Banteay Srei is officially part of the Angkor complex about 15 miles northeast of the main cluster of temples. But the numerous brilliant colored buildings and artifacts make a stand-alone attraction. Completed in 967 AD, Khmers almost exclusively used red sandstone to construct the buildings and its intricate designs.
The soft sandstone is the perfect medium for the elaborate decorative wall carvings that are still clearly visible today. Banteay Srei is the only major temple at Angkor not built for a king. The temple was dedicated to one of king Rajendravarman’s counselors, Yajnyavahara.
Angkor is by far the greatest attraction in Cambodia and one of the most spectacular ancient sites on earth. Angkor is a vast temple complex featuring the remains of several capitals of the Khmer Empire, from the 9th to the 15th century AD.
These include the famous Angkor Wat temple, the world’s largest single religious monument, the Bayon temple (at Angkor Thom) with its multitude of massive stone faces and Ta Prohm, a Buddhist temple ruin entwined with towering trees.
Tourism with its annual 20 percent annual increases is driving progress to modern-day Cambodia that still relies heavily on foreign aid.
Although more than half the country is forested, illegal logging is costing Cambodia millions of dollars of much-needed revenue.

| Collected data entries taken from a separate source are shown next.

theorem State.enter_only (s : State) (p : PathState) : changesOnly enterParts s (s.enter p) :=
  ((s.leaveRun_only p).mono (by decide)).trans (((State.leaveIdle_only _ p).mono (by decide)).trans
    (((State.notePath_only _ p).mono (by decide)).trans (((State.setPath_only _ p).mono
      (by decide)).trans ((State.releaseChain_only _).mono (by decide)))))

theorem State.ownCause_only (s : State) (c : Cause) (place sheet : Nat) :
    changesOnly [.stop] s (s.ownCause c place sheet) := s.withStop_only _

theorem State.joinSite_only (s : State) (c : Cause) (place sheet : Nat) :
    changesOnly [.stop, .line] s (s.joinSite c place sheet) :=
  ((s.ownCause_only c place sheet).mono (by decide)).trans
    (((State.withStop_only _ _).mono (by decide)).trans ((State.jamcall_only _ _).mono (by decide)))

theorem State.announceStance_only (s : State) (st : Stance) :
    changesOnly [.stop, .line] s (s.announceStance st) := by
  unfold State.announceStance; split
  · exact (s.push_only _).mono (by decide)
  · have h : changesOnly [.stop, .line] s (s.withLine { s.line with txOverflow := true }) :=
      (s.withLine_only _).mono (by decide)
    dsimp only; split
    · exact h.trans (State.joinSite_only _ _ _ _)
    · exact h

theorem State.dropDelays_only (s : State) : changesOnly [.pulses] s s.dropDelays :=
  s.withPulses_only _

theorem State.openedAtHalt_only (s : State) : changesOnly enterParts s s.openedAtHalt := by
  unfold State.openedAtHalt; split
  · exact s.enter_only _
  · exact .refl _ _

theorem State.enterHalted_only (s : State) : changesOnly stopParts s s.enterHalted :=
  ((s.enter_only _).mono (by decide)).trans (((State.dropDelays_only _).mono (by decide)).trans
    (((State.announceStance_only _ _).mono (by decide)).trans
      ((State.openedAtHalt_only _).mono (by decide))))

theorem State.restZones_only (s : State) : changesOnly [.zones] s s.restZones := by
  unfold State.restZones; split
  · exact s.brakeAll_only
  · exact s.fallAll_only

theorem State.haltTest_only (s : State) : changesOnly stopParts s s.haltTest := by
  unfold State.haltTest; split
  · exact s.enterHalted_only
  · exact (s.announceStance_only _).mono (by decide)

theorem State.enterHalting_only (s : State) : changesOnly stopParts s s.enterHalting :=
  ((s.enter_only _).mono (by decide)).trans (((State.restZones_only _).mono (by decide)).trans
    (State.haltTest_only _))

theorem State.zonesChanged_only (s : State) : changesOnly stopParts s s.zonesChanged := by
  unfold State.zonesChanged; split
  · exact s.enterHalted_only
  · exact s.releaseChain_only.mono (by decide)

theorem State.haltAheadTest_only (s : State) : changesOnly stopParts s s.haltAheadTest := by
  unfold State.haltAheadTest; split
  · exact s.enterHalting_only
  · exact .refl _ _

theorem State.drainTest_only (s : State) : changesOnly stopParts s s.drainTest := by
  unfold State.drainTest; split
  · exact s.enterHalting_only
  · exact .refl _ _

theorem State.afterJoin_only (s : State) (before : Option OwnCause) :
    changesOnly stopParts s (s.afterJoin before) := by
  unfold State.afterJoin; split
  · exact s.enterHalting_only
  · split
    · exact ((s.brakeAll_only).mono (by decide)).trans (State.zonesChanged_only _)
    · exact .refl _ _

theorem State.joinStop_only (s : State) (c : Cause) (place sheet : Nat) :
    changesOnly stopParts s (s.joinStop c place sheet) :=
  ((s.joinSite_only c place sheet).mono (by decide)).trans (State.afterJoin_only _ _)

theorem State.announceFlush_only (s : State) : changesOnly stopParts s s.announceFlush := by
  unfold State.announceFlush; split
  · exact (s.push_only _).mono (by decide)
  · exact ((s.withLine_only _).mono (by decide)).trans (State.joinStop_only _ _ _ _)

theorem State.enterFlush_only (s : State) : changesOnly stopParts s s.enterFlush :=
  ((s.enter_only _).mono (by decide)).trans ((State.announceFlush_only _).trans
    ((State.haltAheadTest_only _).trans (State.drainTest_only _)))

theorem State.newStop_only (s : State) (epoch : Nat) (x : Site) :
    changesOnly [.stop, .tags, .clear, .plan] s (s.newStop epoch x) :=
  ((s.withStop_only _).mono (by decide)).trans (((State.withTags_only _ _).mono (by decide)).trans
    (((State.withClear_only _ _).mono (by decide)).trans
      ((State.withPlan_only _ _).mono (by decide))))

theorem State.takeStance_only (s : State) (p : PathState) :
    changesOnly stopParts s (s.takeStance p) := by
  unfold State.takeStance; split
  · exact s.enterHalting_only
  · exact s.enterFlush_only

theorem State.stopStart_only (s : State) (epoch : Nat) (x : Site) :
    changesOnly stopParts s (s.stopStart epoch x) :=
  ((s.newStop_only epoch x).mono (by decide)).trans (State.takeStance_only _ _)

theorem State.startStop_only (s : State) (c : Cause) (place sheet : Nat) :
    changesOnly stopParts s (s.startStop c place sheet) :=
  ((s.ownCause_only c place sheet).mono (by decide)).trans
    ((State.stopStart_only _ _ _).trans ((State.jamcall_only _ _).mono (by decide)))

theorem State.raise_only (s : State) (c : Cause) (place sheet : Nat) :
    changesOnly stopParts s (s.raise c place sheet) := by
  unfold State.raise; split
  · split
    · exact s.startStop_only c place sheet
    · exact s.startStop_only c place sheet
    · exact s.joinStop_only c place sheet
    · exact s.joinStop_only c place sheet
    all_goals exact .refl _ _
  · exact .refl _ _

/-- A cause that the path state drops changes nothing (R45). -/
theorem State.raise_dropped (s : State) (c : Cause) (place sheet : Nat)
    (h : c.takesEffect s.stop.path = false) : s.raise c place sheet = s := by
  simp [State.raise, h]

theorem State.raiseFrom_only (s : State) (p : PathState) (c : Cause) (place sheet : Nat) :
    changesOnly stopParts s (s.raiseFrom p c place sheet) := by
  unfold State.raiseFrom; split
  · exact (s.joinSite_only c place sheet).mono (by decide)
  · exact s.raise_only c place sheet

Another risk to Cambodia’s sustainability is the lack of environmental awareness and education with topsoil erosion and flooding becoming chronic problems depleting farmers’ sources of income and creating life-threatening situations that could be preventable.
Tourists who have fallen in love with the sights, sounds and scents of Cambodia not only have spent money to help the local economy, but many have come back to invest in the nation and to help her people.

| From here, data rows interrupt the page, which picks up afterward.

theorem execRestTimerExpiry_events (s : State) :
    Answers (Events .restTimerExpiry s) (execRestTimerExpiry s) :=
  .ite (fun _ => .moved ((StopMoves.of_only (s.withFeed_only _)).trans (State.queueFrame_moves _ _ _)))
    fun _ => .idles

theorem execReadyTimerExpiry_events (s : State) :
    Answers (Events .readyTimerExpiry s) (execReadyTimerExpiry s) :=
  .ite (fun _ => .moved <| (StopMoves.of_only s.withdrawRises_only).trans <|
    (StopMoves.of_only (State.withChain_only _ _)).trans (State.chainFails_moves _)) fun _ => .idles

theorem execDrdyLost_events (s : State) : Answers (Events .drdyLost s) (execDrdyLost s) := by
  have h : StopMoves s (s.setDrdy false) := .of_only (s.withPins_only _)
  exact .ite
    (fun _ => .ite
      (fun _ => .moved <| h.trans <| (StopMoves.of_only (State.brakeMoving_only _)).trans
        (State.chainFails_moves _))
      fun _ => .moved (h.trans (.of_only (State.withChain_only _ _))))
    fun _ => .moved_next h

theorem execZoneStep_events (z : ZoneId) (s : State) :
    Answers (Events (.zoneStep z) s) (execZoneStep z s) := by
  have h : StopMoves s (s.setZone z (s.stepZone z (s.zone z))).zonesChanged :=
    (StopMoves.of_only (s.setZone_only _ _)).trans (State.zonesChanged_moves _)
  refine .ite (fun _ => ?_) fun _ => .idles
  dsimp only; split
  · exact .moved (h.trans (.of_only (State.feedTest_only _)))
  · exact .moved h

theorem execSilenceTimeout_events (z : ZoneId) (s : State) :
    Answers (Events (.silenceTimeout z) s) (execSilenceTimeout z s) :=
  .ite (fun _ => .moved (.foldl _ (fun t y => t.silence_moves _ y) _ s)) fun _ => .idles

theorem execTagHoldExpiry_events (i : InputId) (s : State) :
    Answers (Events (.tagHoldExpiry i) s) (execTagHoldExpiry i s) :=
  .ite (fun _ => .moved ((StopMoves.of_only (s.setInput_only _ _)).trans (State.queueFrame_moves _ _ _)))
    fun _ => .idles

theorem execTransmitError_events (s : State) :
    Answers (Events .transmitError s) (execTransmitError s) := by
  unfold execTransmitError; split
  · exact .idles
  · exact .moved (s.limitTest_moves.trans (.of_only (State.withLine_only _ _)))

theorem execFrameSent_events (s : State) : Answers (Events .frameSent s) (execFrameSent s) := by
  unfold execFrameSent; split
  · exact .idles
  · exact .moved (s.limitTest_moves.trans (State.sent_moves _ _ _))

theorem execFrameReceived_events (bits : List Bool) (s : State) :
    Answers (Events (.frameReceived bits) s) (execFrameReceived bits s) := by
  refine .ite (fun _ => ?_) fun _ => .idles
  split
  · exact .moved_next (.of_only s.countCrc_only)
  · exact .moved_next (.of_only s.countStale_only)
  · exact .moved (s.receive_moves _ _)

/-! ### Resets and START -/

/-- Every block at its power-on or start value: the epoch is 0 and no stop is in hand (R186 to R188). -/
theorem Events.of_reset {c : Instr} {s t : State}
    (hc : c = .powerOnReset ∨ c = .resetnLow ∨ ∃ n, c = .start n ∨ c = .restart n)
    (he : t.stop.epoch = 0) (hs : t.stop.sites = []) (ho : t.stop.own = none)
    (hp : t.stop.path.stopped = false) (hphase : t.clear.phase = .noSurvey) : Events c s t :=
  ⟨.inr (.inr (.inr (.inr ⟨hc, he⟩))), fun _ => .of_phase hphase, fun _ _ => .of_quiet hs ho hp⟩

/-- A frame without a place raises nothing where LINE takes no effect, as in IDLE and READY (R45, R181). -/
theorem State.queueFrame_dropped {s : State} {p : PathState} (hp : s.stop.path = p)
    (h : Cause.line.takesEffect p = false) (f : Frame) : (s.queueFrame p f).stop = s.stop := by
  unfold State.queueFrame; split
  · rfl
  · have hd : Cause.line.joinsAtRest p s.loseFrame.stop.path = false := by rw [Cause.joinsAtRest, h]; rfl
    have hl : Cause.line.takesEffect s.loseFrame.stop.path = false := by
      rw [← hp] at h; exact h
    rw [State.raiseFrom, hd, State.raise_dropped _ _ _ _ hl]
    rfl

theorem State.resendInputs_idle {s : State} (h : s.stop.path = .idle) :
    s.resendInputs.stop = s.stop := by
  unfold State.resendInputs
  refine List.foldlRecOn (motive := fun t : State => t.stop = s.stop) _ _ rfl fun t ht i _ => ?_
  split
  · rw [← ht] at h ⊢
    exact State.queueFrame_dropped rfl (by rw [h]; rfl) _
  · exact ht

/-- IDLE is entered with the stop controller's start values (R186). -/
theorem State.enterIdle_stop (s : State) (brake : Bool) :
    (s.enterIdle brake).stop = { StopUnit.reset with path := .idle } := by
  have h : (s.startValues.markCycle.brakeIf brake).startAnnouncement.stop = s.startValues.stop :=
    (State.push_only _ _).stop.trans <| (State.brakeIf_only _ _).stop.trans (State.markCycle_only _).stop
  exact (State.resendInputs_idle (by rw [h]; rfl)).trans h

theorem State.enterIdle_phase (s : State) (brake : Bool) :
    (s.enterIdle brake).clear.phase = .noSurvey := by
  have h : StopMoves s.startValues (s.enterIdle brake) :=
    (StopMoves.of_only (State.markCycle_only _)).trans <|
      (StopMoves.of_only (State.brakeIf_only _ _)).trans <|
      (StopMoves.of_only (State.push_only _ _)).trans (State.resendInputs_moves _)
  exact h.phase.noSurvey rfl

theorem State.enterIdle_events {c : Instr} (s : State) (brake : Bool) {t : State}
    (hc : ∃ n, c = .start n ∨ c = .restart n)
    (hs : t.stop = (s.enterIdle brake).stop) (hclear : t.clear = (s.enterIdle brake).clear) :
    Events c s t := by
  rw [s.enterIdle_stop brake] at hs
  exact .of_reset (.inr (.inr hc)) (by rw [hs]; rfl) (by rw [hs]; rfl) (by rw [hs]; rfl)
    (by rw [hs]; rfl) (by rw [hclear]; exact s.enterIdle_phase brake)

theorem execStart_events (n : Nat) (s : State) : Answers (Events (.start n) s) (execStart n s) := by
  refine .events_command (.ite (fun _ => .moved_next (.of_only (s.answer_only _))) fun _ => ?_)
  split
  · exact .moved_next (.of_only (s.answer_only _))
  · exact .events_done <| s.enterIdle_events _ ⟨n, .inl rfl⟩ (State.answer_only _ _).stop
      (State.answer_only _ _ .clear (by decide))

theorem execRestart_events (n : Nat) (s : State) :
    Answers (Events (.restart n) s) (execRestart n s) := by
  refine .events_command (.ite (fun _ => .next ?_) fun _ => .moved_next (.of_only (s.answer_only _)))
  have h := changesOnly.andThen (n := [.notices, .reply])
    (State.withNotices_only (s.enterIdle s.startValues.aggregate) noticesOff)
    (State.answer_only _ (accept 0 .noData))
  exact s.enterIdle_events _ ⟨n, .inr rfl⟩ h.stop (h .clear (by decide))

/-! ### Survey, reports and READY -/

/-- The node is in CLEARING, from HALTED or CLEARING, with its epoch, sites and own cause as they were. -/
theorem Lawful.clearing {s t : State} (hs : s.stop.path = .halted ∨ s.stop.path = .clearing)
    (ht : t.stop = { s.stop with path := .clearing }) : Lawful s t := by
  refine ⟨fun _ _ => by rw [ht], fun _ hl =>
    .of_halt (by rw [ht]; show PathState.clearing ∈ haltPaths; decide) ?_ ?_ ?_⟩ <;> rw [ht]
  · exact hl.few
  · exact hl.distinct
  · exact hl.stopped (by obtain hs | hs := hs <;> rw [hs] <;> rfl)

theorem State.survey_stop {s : State} (h : s.stop.path = .halted ∨ s.stop.path = .clearing) :
    s.survey.stop = { s.stop with path := .clearing } := by
  have he : s.enterClearing.stop = { s.stop with path := .clearing } := by
    unfold State.enterClearing; split
    · exact s.enter_stop _
    · next hn => rw [← h.resolve_left hn]
  exact (State.surveyForm_only _).stop.trans he

theorem execSurveyStart_events (s : State) :
    Answers (Events .surveyStart s) (execSurveyStart s) := by
  refine .ite (fun h => ?_) fun _ => .idles
  have hp : s.stop.path = .halted ∨ s.stop.path = .clearing := by
    simp only [State.surveyReady, Bool.and_eq_true, Bool.or_eq_true, beq_iff_eq] at h
    obtain ⟨⟨⟨⟨⟨⟨hp, -⟩, -⟩, -⟩, -⟩, -⟩, -⟩ := h
    exact hp
  have ht := State.survey_stop hp
  exact .events_done (Succeeds.events (.of_lawful (by rw [ht]) (.clearing hp ht)) _)

/-- A void that a survey waits for ends in CLEARING, where the survey goes on (R119). -/
theorem State.voidDone_lawful {s : State} (h : s.clear.phase = .voidWait) : Lawful s s.voidDone := by
  have hs : s.voidDone.stop = s.stop := s.voidDone_only.stop
  refine ⟨fun hl _ => ?_, fun _ hl => hl.congr (by rw [hs]) (by rw [hs]) (by rw [hs])⟩
  rw [hs]
  exact hl (by rw [h]; decide)

theorem State.opDone_succeeds (s : State) : Succeeds s s.opDone := by
  unfold State.opDone; split
  · exact (StopMoves.refl s).succeeds
  · exact s.stapleDone_moves.succeeds
  · split
    · exact .of_lawful (by rw [s.voidDone_only.stop]) (State.voidDone_lawful ‹_›)
    · exact (StopMoves.of_only s.opFailed_only).succeeds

Tom Gordon, an editor at the Orange County Register, started the Pepper Project with his wife, Cris Peterson, after several visits to Cambodia where they fell in love with the people, culture and food.
Gordon said the Pepper Project’s goal is help introduce Cambodian products such as the Kampot pepper — once only available to the finest restaurants in Europe — to the market in the U.S. at reasonable prices.
The other primary purpose of the not-for-profit enterprise is to help the region’s 118 farmers and to benefit the Daughters of Cambodia, an organization that helps victims of sex trafficking.
Although tourism is helping stimulate the economy and benefit many Cambodians, the nation continues to grapple with many issues on how to sustain and preserve its unique culture.
The biggest challenge perhaps may be how to appropriately scale the effort and what strategic approaches should be considered so tourism benefits the greatest numbers of ordinary Cambodians.
Here are some of the questions I’d like to ask participants at Florens 2012:
- What are some templates or best practices for tourism to create greater public awareness about Cambodia’s heritage?
- What is the best way or approach to prevent heritage destruction and the illegal trading of antiquities?
- What are some effective strategies and tactics to support, highlight and market sustainable tourism
- How can Cambodia provide alternative destinations to alleviate stress on overcrowded heritage such as Angkor Wat?
- What are methods to bring together private-public partnerships on a national scale for unprecedented collaboration to promote the arts, culture, heritage and community development projects in Cambodia?